## Task statement:
Copy exactly the stretch of data below from the line with "c (s.awaiting rest)" through the line with "xsCommand c) →", including both of those lines.

## Stored items:

/-- 20_memory R47, 60_exceptions R126: an accessed byte that paging refuses raises #PF, with the code of a refused byte and an address
among the accessed ones (both free, log 5); nothing is changed but the draw number. -/
def Obligations.RefusedPageRaisesPf : Prop :=
  ∀ (v : VLen) (p : Pfx) (m : Masking) (dst : VReg) (a : MemOperand) (s : State) (k : Nat) (c : Dword), Enabled v s →
    (k < fullBytes v → (s.params.faultSuppression = false ∨ laneActive s m (k / 4) = true) →
      readByte s .read (operandAddress s p (fullBytes v) a + BitVec.ofNat 64 k) = .error (.page c) →
      (∀ j < fullBytes v, (s.params.faultSuppression = false ∨ laneActive s m (j / 4) = true) →
        readByte s .read (operandAddress s p (fullBytes v) a + BitVec.ofNat 64 j) ≠ .error .nonCanonical) →
      ∃ j j' c', j < fullBytes v ∧ (s.params.faultSuppression = false ∨ laneActive s m (j / 4) = true) ∧
        j' < fullBytes v ∧ (s.params.faultSuppression = false ∨ laneActive s m (j' / 4) = true) ∧
        readByte s .read (operandAddress s p (fullBytes v) a + BitVec.ofNat 64 j') = .error (.page c') ∧
        exec (memForm v p m dst a) s =
          .fault (.pf (operandAddress s p (fullBytes v) a + BitVec.ofNat 64 j) c' { s with draws := s.draws + 1 })) ∧
    (k < 4 → (s.params.faultSuppression = false ∨ someActive s m v = true) →
      readByte s .read (operandAddress s p 4 a + BitVec.ofNat 64 k) = .error (.page c) →
      (∀ j < 4, readByte s .read (operandAddress s p 4 a + BitVec.ofNat 64 j) ≠ .error .nonCanonical) →
      ∃ j j' c', j < 4 ∧ j' < 4 ∧
        readByte s .read (operandAddress s p 4 a + BitVec.ofNat 64 j') = .error (.page c') ∧
        exec (bcstForm v p m dst a) s =
          .fault (.pf (operandAddress s p 4 a + BitVec.ofNat 64 j) c' { s with draws := s.draws + 1 }))

/-- 60_exceptions R127: a misaligned readable operand under alignment checking. #AC(0) where the reconstruction is taken, a refusal
where it is not (decision D24, U11). The two parameters are the model's own (log 9, log 10). -/
def Obligations.MisalignedOperandUnderAlignmentChecking : Prop :=
  ∀ (v : VLen) (p : Pfx) (m : Masking) (dst : VReg) (a : MemOperand) (s : State) (b : Nat → Byte) (k : Nat),
    Enabled v s → alignmentChecking s = true →
    (Readable s (operandAddress s p (fullBytes v) a) (fullBytes v)
        (fun k => !s.params.faultSuppression || laneActive s m (k / 4)) b →
      k < fullBytes v → (s.params.faultSuppression = false ∨ laneActive s m (k / 4) = true) →
      (operandAddress s p (fullBytes v) a).toNat % fullBytes v ≠ 0 →
      (s.params.reconstructed = true → v = .v128 ∨ s.params.acWide = true →
        exec (memForm v p m dst a) s = .fault (.ac s)) ∧
      (s.params.reconstructed = false → exec (memForm v p m dst a) s = .refused .alignmentChecked)) ∧
    (Readable s (operandAddress s p 4 a) 4 (fun _ => true) b →
      (s.params.faultSuppression = false ∨ someActive s m v = true) →
      (operandAddress s p 4 a).toNat % 4 ≠ 0 →
      (s.params.reconstructed = true → exec (bcstForm v p m dst a) s = .fault (.ac s)) ∧
      (s.params.reconstructed = false → exec (bcstForm v p m dst a) s = .refused .alignmentChecked))

/-- 60_exceptions R121, decision D22: a form raises #UD without AVX512DQ, and without AVX512VL at 128 and 256 bits, whatever else
holds. That it does so also where other premises fail, for which D22 refuses, is the model's order of the checks, a DESIGN CHOICE
(log 21), under both values of the model's own parameter (log 9). -/
def Obligations.MissingCpuidFlagRaisesUd : Prop :=
  ∀ (i : Instr) (s : State), s.mode = .long64 →
    hasAvx512dq s = false ∨ (instrVLen i ≠ .v512 ∧ hasAvx512vl s = false) → exec i s = .fault (.ud .cpuid s)

/-- 60_exceptions R121, R122, R129, decision D22: the other enable conditions. Refused, or (log 9, the model's own parameter) #UD
before #NM, before any operand is read. The order among several failed premises is the model's DESIGN CHOICE (log 21). -/
def Obligations.FailedEnableIsUdThenNmOrRefused : Prop :=
  ∀ (i : Instr) (s : State), s.mode = .long64 → hasAvx512dq s = true → (instrVLen i ≠ .v512 → hasAvx512vl s = true) →
    (hasAvx512f s = false ∨ osxsave s = false ∨ xcr0Enabled s = false →
      (s.params.reconstructed = true → exec i s = .fault (.ud .enable s)) ∧
      (s.params.reconstructed = false → ∃ q, exec i s = .refused (.launchPremise q))) ∧
    (hasAvx512f s = true → osxsave s = true → xcr0Enabled s = true → taskSwitched s = true →
      (s.params.reconstructed = true → exec i s = .fault (.nm s)) ∧
      (s.params.reconstructed = false → exec i s = .refused (.launchPremise .taskSwitched)))

/-- 30_encoding R75, decision D1: outside 64-bit mode a step refuses, and so does every form. -/
def Obligations.OtherModesAreRefused : Prop :=
  ∀ s : State, s.mode ≠ .long64 →
    step s = .refused (.mode s.mode) ∧ ∀ i, exec i s = .refused (.mode s.mode)

/-- R103, R106, R109, R112: a register form raises no memory fault, and the SAE form no SIMD floating-point exception. -/
def Obligations.RegisterFormsRaiseNoMemoryFault : Prop :=
  ∀ (v : VLen) (p : Pfx) (m : Masking) (dst src : VReg) (s : State) (f : Fault),
    (exec (regForm v p m dst src) s = .fault f → vectorOf f = 6 ∨ vectorOf f = 7 ∨ vectorOf f = 19) ∧
    (exec (.sae512 p m dst src) s = .fault f →
      (vectorOf f = 6 ∨ vectorOf f = 7) ∧ ∀ a, f ≠ .ud .simdFp a)

/-- 60_exceptions R120, R130, 40_vcvttps2qq R98: every fault is precise. The recorded state is the state before the step, but for
flags that may rise at a SIMD floating-point fault and the model's draw number. -/
def Obligations.EveryFaultIsPrecise : Prop :=
  ∀ (s : State) (f : Fault), step s = .fault f →
    stateAfter f = { s with mxcsr := (stateAfter f).mxcsr, draws := (stateAfter f).draws } ∧
    (∀ b, b ≠ 0 → b ≠ 5 → (stateAfter f).mxcsr.getLsbD b = s.mxcsr.getLsbD b) ∧
    (∀ b, s.mxcsr.getLsbD b = true → (stateAfter f).mxcsr.getLsbD b = true) ∧
    (vectorOf f ≠ 19 → (∀ a, f ≠ .ud .simdFp a) → (stateAfter f).mxcsr = s.mxcsr)

/-! ## Steps -/

/-- 30_encoding R78: a step runs the instruction that the bytes at pc decode to. (The step adds only the checks of 64-bit mode and
of a pc that does not reach 2^64.) -/
def Obligations.StepRunsTheDecodedInstruction : Prop :=
  ∀ (s : State) (i : Instr) (rest : List Byte), s.mode = .long64 → decode (fetchWindow s).1 = .ok i rest →
    s.pc.toNat + instrLength i < 2 ^ 64 → step s = exec i s

/-- 30_encoding R78, 20_memory R40: the same from memory: the bytes of a well-formed instruction, readable at pc, are what a step
runs. -/
def Obligations.StepRunsTheBytesInMemory : Prop :=
  ∀ (s : State) (i : Instr), s.mode = .long64 → wellFormed i = true → s.pc.toNat + instrLength i < 2 ^ 64 →
    (∀ k < instrLength i, readByte s .fetch (s.pc + BitVec.ofNat 64 k) = .ok ((encode i).getD k 0)) →
      step s = exec i s

/-- 10_state R26 leaves the wrap of pc + ilen past 2^64 undefined; that an instruction is refused there, and already where it reaches
2^64 exactly, is the model's DESIGN CHOICE (log 12). 60_exceptions R126: instruction bytes that cannot be read are refused, or they
fault as a read does, by the model's own parameter (log 9, log 11). -/
def Obligations.FetchLimitsAreRefused : Prop :=
  (∀ (s : State) (i : Instr) (rest : List Byte), s.mode = .long64 → decode (fetchWindow s).1 = .ok i rest →
    2 ^ 64 ≤ s.pc.toNat + instrLength i → step s = .refused .pcWraps) ∧
  (∀ (s : State) (d : Deny), s.mode = .long64 → decode (fetchWindow s).1 = .reject .short → (fetchWindow s).2 = some d →
    (s.params.reconstructed = false → step s = .refused .fetchUnreadable) ∧
    (s.params.reconstructed = true → d = .nonCanonical → step s = .fault (.gp s)) ∧
    (s.params.reconstructed = true → ∀ c, d = .page c →
      ∃ k < 15, step s = .fault (.pf (s.pc + BitVec.ofNat 64 k) c { s with draws := s.draws + 1 })))

/-- 70_reset R151 f, R156 (log 13): an instruction placed at pc by the host is what the very next step runs. -/
def Obligations.PlacedInstructionIsRun : Prop :=
  ∀ (s : State) (i : Instr), wellFormed i = true → s.pc.toNat + 15 < 2 ^ 64 →
    (∀ k < 15, isCanonical (s.pc + BitVec.ofNat 64 k) = true) →
      step (s.withFetchWord (8 * instrLength i) (bytesWord (encode i))) =
        exec i (s.withFetchWord (8 * instrLength i) (bytesWord (encode i)))

/-- 40_vcvttps2qq R102, 10_state R26: a step that goes on moves pc forward by the length of the instruction, 6 to 13 bytes, without
passing 2^64. -/
def Obligations.StepAdvancesPcByTheLength : Prop :=
  ∀ s t : State, step s = .next t →
    ∃ i rest, decode (fetchWindow s).1 = .ok i rest ∧ t.pc.toNat = s.pc.toNat + instrLength i ∧
      6 ≤ instrLength i ∧ instrLength i ≤ 13

/-- 00_scope R12, 10_state R24: a step changes at most one vector register, sets flags but clears none, and moves pc; everything else
stays. -/
def Obligations.StepChangesOneRegisterFlagsAndPc : Prop :=
  ∀ s t : State, step s = .next t →
    t = { s with zmm := t.zmm, mxcsr := t.mxcsr, pc := t.pc } ∧
    (∃ dst : VReg, ∀ r, r ≠ dst → readVec t r = readVec s r) ∧
    (∀ b, b ≠ 0 → b ≠ 5 → t.mxcsr.getLsbD b = s.mxcsr.getLsbD b) ∧
    (∀ b, s.mxcsr.getLsbD b = true → t.mxcsr.getLsbD b = true)

/-- Every step keeps memory canonical and the reserved bits of MXCSR 0 (10_state R24). -/
def Obligations.EveryStepKeepsTheStateInvariant : Prop :=
  ∀ s t : State, StateInv s → step s = .next t → StateInv t

/-- The state invariant holds after reset. -/
def Obligations.StateInvariantHoldsAtReset : Prop := StateInv State.reset

/-- 70_reset R151: the launch premises hold of every later state of a run: no instruction in scope undoes them. -/
def Obligations.EveryStepKeepsTheLaunchPremises : Prop :=
  ∀ s t : State, step s = .next t → (Launched s → Launched t) ∧ ∀ v, Enabled v s → Enabled v t

/-- 70_reset R151 a, b (log 13): the launch establishes its premises from any state, and every form is enabled where the CPUID flags
are there. -/
def Obligations.LaunchEnablesEveryForm : Prop :=
  ∀ s : State, hasAvx512f s = true → hasAvx512dq s = true → hasAvx512vl s = true → ∀ v, Enabled v (launch s)

/-- 70_reset R150: the state after reset. The values are the spec's own, from general knowledge; memory, the parameters and the draw
number are the model's choice (log 1, log 2). -/
def Obligations.ResetValues : Prop :=
  (∀ r : VReg, readVec State.reset r = 0) ∧ (∀ r : KReg, readMask State.reset r = 0) ∧
  (∀ r : Gpr, r ≠ 2 → readGpr State.reset r = 0) ∧ State.reset.mxcsr = 0x1F80#32 ∧ State.reset.pc = 0xFFF0#64 ∧
  State.reset.csBase = 0xFFFF0000#64 ∧ State.reset.rflags = 2#64 ∧ State.reset.cr0 = 0x60000010#64 ∧
  State.reset.cr4 = 0#64 ∧ State.reset.xcr0 = 1#64 ∧ State.reset.fsBase = 0#64 ∧ State.reset.gsBase = 0#64 ∧
  State.reset.cpl = 0#2 ∧ State.reset.mode = .real
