/-- An instruction that completes also completes in a state in which it is enabled, has the same lanes and the same masks. -/
theorem exec_next_of_sameLanes {i : Instr} {s s' t : State} (h : exec i s = .next t)
    (henabled : Enabled (instrVLen i) s → Enabled (instrVLen i) s')
    (hsource : ∀ src, sourceOf i s = .ok src →
      ∃ src', sourceOf i s' = .ok src' ∧ instrLanes i s' src' = instrLanes i s src)
    (hmasks : instrSae i = false → mxIM s'.mxcsr = mxIM s.mxcsr ∧ mxPM s'.mxcsr = mxPM s.mxcsr) :
    ∃ src src', instrLanes i s' src' = instrLanes i s src ∧ t = committed i s src ∧
      exec i s' = .next (committed i s' src') := by
  obtain ⟨hen, src, hsrc, hquiet, ht⟩ := exec_eq_next_iff.1 h
  obtain ⟨src', hsrc', hlanes⟩ := hsource src hsrc
  have hquiet' : unmaskedSignal i s' src' = false := (unmaskedSignal_congr hlanes hmasks).trans hquiet
  exact ⟨src, src', hlanes, ht, exec_eq_next_iff.2 ⟨henabled hen, src', hsrc', hquiet', rfl⟩⟩

/-! ## The source register (10_state R22) -/

/-- A register form completes with the same result under any source register that agrees on the elements of active lanes. -/
theorem exec_writeVec_source {i : Instr} {r : VReg} {s t : State} {x : Vec}
    (hform : ∀ s, sourceOf i s = .ok (regSource (instrVLen i) s r)) (hdst : instrDst i ≠ r)
    (hx : ∀ j < lanesOf (instrVLen i), laneActive s (instrMask i) j = true → elem32 x j = elem32 (readVec s r) j)
    (h : exec i s = .next t) : exec i (writeVec s r x) = .next (writeVec t r x) := by
  have hsource : ∀ src, sourceOf i s = .ok src →
      ∃ src', sourceOf i (writeVec s r x) = .ok src' ∧ instrLanes i (writeVec s r x) src' = instrLanes i s src := by
    intro src hsrc
    obtain rfl : regSource (instrVLen i) s r = src := Except.ok.inj ((hform s).symm.trans hsrc)
    refine ⟨_, hform _, laneResults_congr (fun _ _ => rfl) ?_ ?_ rfl⟩
    · intro j _ _
      rw [readVec_writeVec_other s x hdst]
    · intro j hj hactive
      rw [regSource_getD hj, regSource_getD hj, readVec_writeVec_same, hx j hj hactive]
  obtain ⟨src, src', hlanes, rfl, hexec⟩ := exec_next_of_sameLanes (s' := writeVec s r x) h id hsource fun _ => ⟨rfl, rfl⟩
  rw [hexec, committed_eq_instrLanes, committed_eq_instrLanes, hlanes, writeVec_comm s _ _ hdst.symm]
  rfl

/-- Settles O27: the plain register forms and the SAE form read their source register alike. -/
theorem onlyActiveSourceElementsMatter : Obligations.OnlyActiveSourceElementsMatter := by
  intro v p m dst src s t x hne hx
  constructor
  · exact exec_writeVec_source (fun s => by rw [sourceOf_regForm, instrVLen_regForm]) (by simpa using hne)
      (by simpa using hx)
  · rintro rfl
    exact exec_writeVec_source (i := .sae512 p m dst src) (fun _ => rfl) hne hx

/-! ## The opmask registers (10_state R23) and MXCSR (R24) -/

/-- In a state that differs in the opmask registers and MXCSR only, with the same active lanes, DAZ and masks, an instruction that
completes does so again, with the same lanes. -/
theorem exec_next_of_sameActivity {i : Instr} {s s' t : State} (h : exec i s = .next t)
    (hframe : s' = { s with k := s'.k, mxcsr := s'.mxcsr })
    (hactive : ∀ j < lanesOf (instrVLen i), laneActive s' (instrMask i) j = laneActive s (instrMask i) j)
    (hdaz : mxDAZ s'.mxcsr = mxDAZ s.mxcsr)
    (hmasks : instrSae i = false → mxIM s'.mxcsr = mxIM s.mxcsr ∧ mxPM s'.mxcsr = mxPM s.mxcsr) :
    ∃ src src', instrLanes i s' src' = instrLanes i s src ∧ t = committed i s src ∧
      exec i s' = .next (committed i s' src') := by
  have hfield {α : Type} (f : State → α) : f s' = f { s with k := s'.k, mxcsr := s'.mxcsr } := congrArg f hframe
  refine exec_next_of_sameLanes h ((hfield (Enabled (instrVLen i))).symm.mp) (fun src hsrc => ⟨src, ?_, ?_⟩) hmasks
  · exact sourceOf_congr (s := s) (hfield State.mem) (hfield State.xlat) (hfield State.zmm) (hfield State.gpr) (hfield State.pc)
      ⟨hfield State.fsBase, hfield State.gsBase, hfield State.csBase, hfield State.mode⟩ (hfield State.params) hactive
      (fun _ _ => alignmentStop_none_congr (hfield alignmentChecking) (hfield State.params)) hsrc
  · have hold (j : Nat) : elem64 (readVec s' (instrDst i)) j = elem64 (readVec s (instrDst i)) j :=
      hfield fun u => elem64 (readVec u (instrDst i)) j
    exact laneResults_congr hactive (fun j _ _ => hold j) (fun _ _ _ => rfl) hdaz

/-- The activity of the lanes below `n` hangs on the bits below `n` of the opmask registers. -/
theorem laneActive_setMask {s : State} {r : KReg} {y : Qword} {n : Nat}
    (hy : ∀ j < n, y.getLsbD j = (readMask s r).getLsbD j) (m : Masking) {j : Nat} (hj : j < n) :
    laneActive { s with k := s.k.set r y } m j = laneActive s m j := by
  rw [laneActive, laneActive, readMask_set]
  split_ifs with hr
  · rw [hr, hy j hj]
  · rfl

/-- Settles O29: the bits below KL decide which lanes are active. -/
theorem maskBitsAboveLanesCannotMatter : Obligations.MaskBitsAboveLanesCannotMatter := by
  intro i s t r y hy h
  obtain ⟨src, src', hlanes, rfl, hexec⟩ :=
    exec_next_of_sameActivity (s' := { s with k := s.k.set r y }) h rfl (fun _ hj => laneActive_setMask hy _ hj) rfl
      fun _ => ⟨rfl, rfl⟩
  rw [hexec, committed_eq_instrLanes, committed_eq_instrLanes, hlanes]
  rfl

/-- Settles O30: the lanes read DAZ alone, and IM and PM only decide whether a signal is raised. -/
theorem onlyMasksAndDazOfMxcsrAreRead : Obligations.OnlyMasksAndDazOfMxcsrAreRead := by
  intro i s t x hdaz hmasks h
  obtain ⟨src, src', hlanes, rfl, hexec⟩ :=
    exec_next_of_sameActivity (s' := writeMxcsr s x) h rfl (fun _ _ => rfl) hdaz hmasks
  obtain ⟨ie, pe, hflags⟩ := exists_mxcsr_committed i (writeMxcsr s x) src'
  refine ⟨_, hexec, ?_, ?_, ?_⟩
  · simp only [committed_eq_instrLanes, hlanes, advancePc_zmm, writeMxcsr_zmm, writeVec_zmm]
  · rw [committed_pc, committed_pc, writeMxcsr_pc]
  · intro b h0 h5
    rw [hflags, orFlags_other _ _ _ h0 h5, writeMxcsr_mxcsr]

/-! ## Where a fetch ends the step (10_state R26, 60_exceptions R126) -/

theorem step_of_stop {s : State} {o : Host.Outcome State Fault Refusal} (h : fetchDecode s = .stop o) : step s = o := by
  rw [step, h]

/-- An instruction that reaches 2^64 stops the step. -/
theorem fetchDecode_of_wraps {s : State} {i : Instr} {rest : List Byte} (hmode : s.mode = .long64)
    (hdecode : decode (fetchWindow s).1 = .ok i rest) (hwraps : 2 ^ 64 ≤ s.pc.toNat + instrLength i) :
    fetchDecode s = .stop (.refused .pcWraps) := by
  rw [fetchDecode, if_neg (not_not.2 hmode), hdecode]
  exact if_neg (Nat.not_lt.2 hwraps)

/-- An instruction that is cut short by a refused byte stops the step as the failed fetch does. -/
theorem fetchDecode_of_short {s : State} {d : Deny} (hmode : s.mode = .long64)
    (hdecode : decode (fetchWindow s).1 = .reject .short) (hdeny : (fetchWindow s).2 = some d) :
    fetchDecode s = .stop (fetchFails s d) := by
  rw [fetchDecode, if_neg (not_not.2 hmode), hdecode, hdeny]

@[simp] theorem byteAddrs_length (a : Qword) (n : Nat) : (byteAddrs a n).length = n := by simp [byteAddrs]

theorem byteAddrs_getD (a : Qword) {n k : Nat} (hk : k < n) : (byteAddrs a n).getD k 0 = a + BitVec.ofNat 64 k := by
  simp [byteAddrs, hk, List.getD_eq_getElem?_getD]

/-- #PF on one refused byte carries its code and the address of one of the accessed bytes, a free one (log 5). -/
theorem raisePage_byteAddrs (s : State) (a : Qword) {n : Nat} (hn : 0 < n) (c : Dword) :
    ∃ k < n, raisePage s (byteAddrs a n) [c] = .fault (.pf (a + BitVec.ofNat 64 k) c (drawn s)) := by
  have hk : Config.freePageIndex s.draws % n < n := Nat.mod_lt _ hn
  refine ⟨_, hk, ?_⟩
  rw [raisePage, byteAddrs_length, byteAddrs_getD a hk, List.length_singleton, Nat.mod_one, List.getD_cons_zero]
  rfl

/-- Settles O45: an instruction at the end of the address space is refused, and a failed fetch answers as its refusal and the
parameter say. -/
theorem fetchLimitsAreRefused : Obligations.FetchLimitsAreRefused := by
  refine ⟨fun s i rest hmode hdecode hwraps => step_of_stop (fetchDecode_of_wraps hmode hdecode hwraps), ?_⟩
  intro s d hmode hdecode hdeny
  rw [step_of_stop (fetchDecode_of_short hmode hdecode hdeny)]
  refine ⟨fun hrefuse => ?_, fun hraise hd => ?_, fun hraise c hd => ?_⟩
  · simp [fetchFails, hrefuse]
  · simp only [hd, fetchFails, hraise, if_true, raise]
  · simp only [hd, fetchFails, hraise, if_true]
    exact raisePage_byteAddrs s s.pc (by decide) c

end Sys2Proof.Machine
end

section
/-! Addresses as numbers, the bytes of a memory operand, and memory over a step (spec 20_memory R41 to R52). -/

namespace Sys2Proof.Machine

/-! ## Words as integers modulo a divisor of 2^64 -/

section Residues

variable {M : ℤ} {x y : Qword} {X Y : ℤ}

theorem toNat_add_modEq (hM : M ∣ 2 ^ 64) (hx : (x.toNat : ℤ) ≡ X [ZMOD M]) (hy : (y.toNat : ℤ) ≡ Y [ZMOD M]) :
    ((x + y).toNat : ℤ) ≡ X + Y [ZMOD M] := by
  rw [BitVec.toNat_add]
  push_cast
  exact ((Int.mod_modEq _ _).of_dvd hM).trans (hx.add hy)

theorem toNat_mul_modEq (hM : M ∣ 2 ^ 64) (hx : (x.toNat : ℤ) ≡ X [ZMOD M]) (hy : (y.toNat : ℤ) ≡ Y [ZMOD M]) :
    ((x * y).toNat : ℤ) ≡ X * Y [ZMOD M] := by
  rw [BitVec.toNat_mul]
  push_cast
  exact ((Int.mod_modEq _ _).of_dvd hM).trans (hx.mul hy)

theorem toNat_shiftLeft_modEq (hM : M ∣ 2 ^ 64) (k : Nat) (hx : (x.toNat : ℤ) ≡ X [ZMOD M]) :
    ((x <<< k).toNat : ℤ) ≡ X * 2 ^ k [ZMOD M] := by
  rw [BitVec.toNat_shiftLeft, Nat.shiftLeft_eq]
  push_cast
  exact ((Int.mod_modEq _ _).of_dvd hM).trans (hx.mul_right _)
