-- ==== Sys2Proof/WellFormed.lean ====
section
/-! DEFINITION. When an opcode byte is one of the legal thirteen, as checks on its fields (spec/30_encoding.md R38,
R44), written with division and remainder so that they stand apart from the decoder's bit fields. An `Instr` needs no
check of its own: its operands are whole words and any word is legal (R39, R52, R58). The host's command-list syntax
has its own checks in Machine/Assembler.lean (R46). -/

namespace Sys2Proof

/-- op[7] must be 0 (R38). -/
def Command.reservedClear (c : Command) : Bool := c.op.toNat / 128 == 0

/-- F names a function of the generator G: 1 to 4 for SplitMix64, 1 to 6 for Xoshiro256+ (R38, R42). -/
def Command.functionLegal (c : Command) : Bool :=
  let f := c.op.toNat % 16
  let g := c.op.toNat / 16 % 2
  1 ≤ f && f ≤ (if g = 0 then 4 else 6)

/-- W is 00 except in XS_READ, G = 1 and F = 4 (R38). -/
def Command.wordIndexLegal (c : Command) : Bool :=
  c.op.toNat / 32 % 4 == 0 || c.op.toNat % 32 == 20

/-- A command whose byte is in R42. -/
def Command.wellFormed (c : Command) : Bool :=
  c.reservedClear && c.functionLegal && c.wordIndexLegal

end Sys2Proof
end

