-- ==== Sys2Proof/Machine/Port.lean ====
section
/-! DEFINITION. The command port (spec/30_encoding.md R37; spec/70_reset_and_hazards.md R91): what accepting one
input does. -/

namespace Sys2Proof.Machine

/-- A command accepted: the decode check comes before the command's own written-flag check (R43, R78, R81). -/
def runCommand (c : Command) (s : State) : Result :=
  match decode c with
  | some i => exec i s
  | none => takeIllegal c.op s

/-- One input accepted, the inputs behind it still waiting (R29, R91): a command, a reset (R87), or a reset that
abandons the command executing (R88). -/
def acceptInput (input : Input) (rest : List Input) (s : State) : Result :=
  match input with
  | .command c => runCommand c (s.awaiting rest)
  | .reset => .next (s.applyReset rest)
  | .resetDuring _ => .next (s.applyReset rest)

/-- No input is presented: the run has ended (R95; notes/assumptions/1.md). -/
def noInputPresented : Result := .fault .noInput

end Sys2Proof.Machine
end

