/-- R35, R18: where one requester uses SplitMix64 only and another Xoshiro256+ only, every interleaving of their
commands leaves each generator as that requester's commands alone leave it, and gives each command the response it gets
when its requester is alone: the commands paired with their responses interleave as the commands do. -/
def Obligations.InterleavingsOfSeparateGeneratorsAgree : Prop :=
  ∀ (s : State) (xs ys zs : List Command), (∀ c ∈ xs, smCommand c) → (∀ c ∈ ys, xsCommand c) →
    Interleaves xs ys zs →
    ∃ rx tx ry ty rz tz, runCommands xs s = some (rx, tx) ∧ runCommands ys s = some (ry, ty) ∧
      runCommands zs s = some (rz, tz) ∧ rx.length = xs.length ∧ ry.length = ys.length ∧ rz.length = zs.length ∧
      Interleaves (xs.zip rx) (ys.zip ry) (zs.zip rz) ∧
      tz.smS = tx.smS ∧ tz.smW = tx.smW ∧ tz.xsS = ty.xsS ∧ tz.xsW = ty.xsW

/-- R82, R34: a step of one instance leaves every other instance as it was, and steps of two instances can be taken in
either order. Where a step is a reset assertion, that both orders give the same unspecified words is the model's choice
and no rule's (DESIGN CHOICE, notes/assumptions/3.md, 10.md): each instance's own freeIndex picks them, in either order.
-/
def Obligations.InstancesAreIndependent : Prop :=
  (∀ (k : Nat) (sys sys' : System), systemStep k sys = some sys' → sys'.length = sys.length ∧
    (∀ j, j ≠ k → sys'[j]? = sys[j]?) ∧ ∃ s t, sys[k]? = some s ∧ step s = .next t ∧ sys'[k]? = some t) ∧
  ∀ (j k : Nat) (sys : System), j ≠ k →
    (systemStep j sys).bind (systemStep k) = (systemStep k sys).bind (systemStep j)
end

## Finished exercise:
  | .command c => runCommand c (s.awaiting rest)
  | .reset => .next (s.applyReset rest)
  | .resetDuring _ => .next (s.applyReset rest)

/-- No input is presented: the run has ended (R95; notes/assumptions/1.md). -/
def noInputPresented : Result := .fault .noInput

end Sys2Proof.Machine
end

/-- R35, R18: where one requester uses SplitMix64 only and another Xoshiro256+ only, every interleaving of their
commands leaves each generator as that requester's commands alone leave it, and gives each command the response it gets
when its requester is alone: the commands paired with their responses interleave as the commands do. -/
def Obligations.InterleavingsOfSeparateGeneratorsAgree : Prop :=
  ∀ (s : State) (xs ys zs : List Command), (∀ c ∈ xs, smCommand c) → (∀ c ∈ ys, xsCommand c) →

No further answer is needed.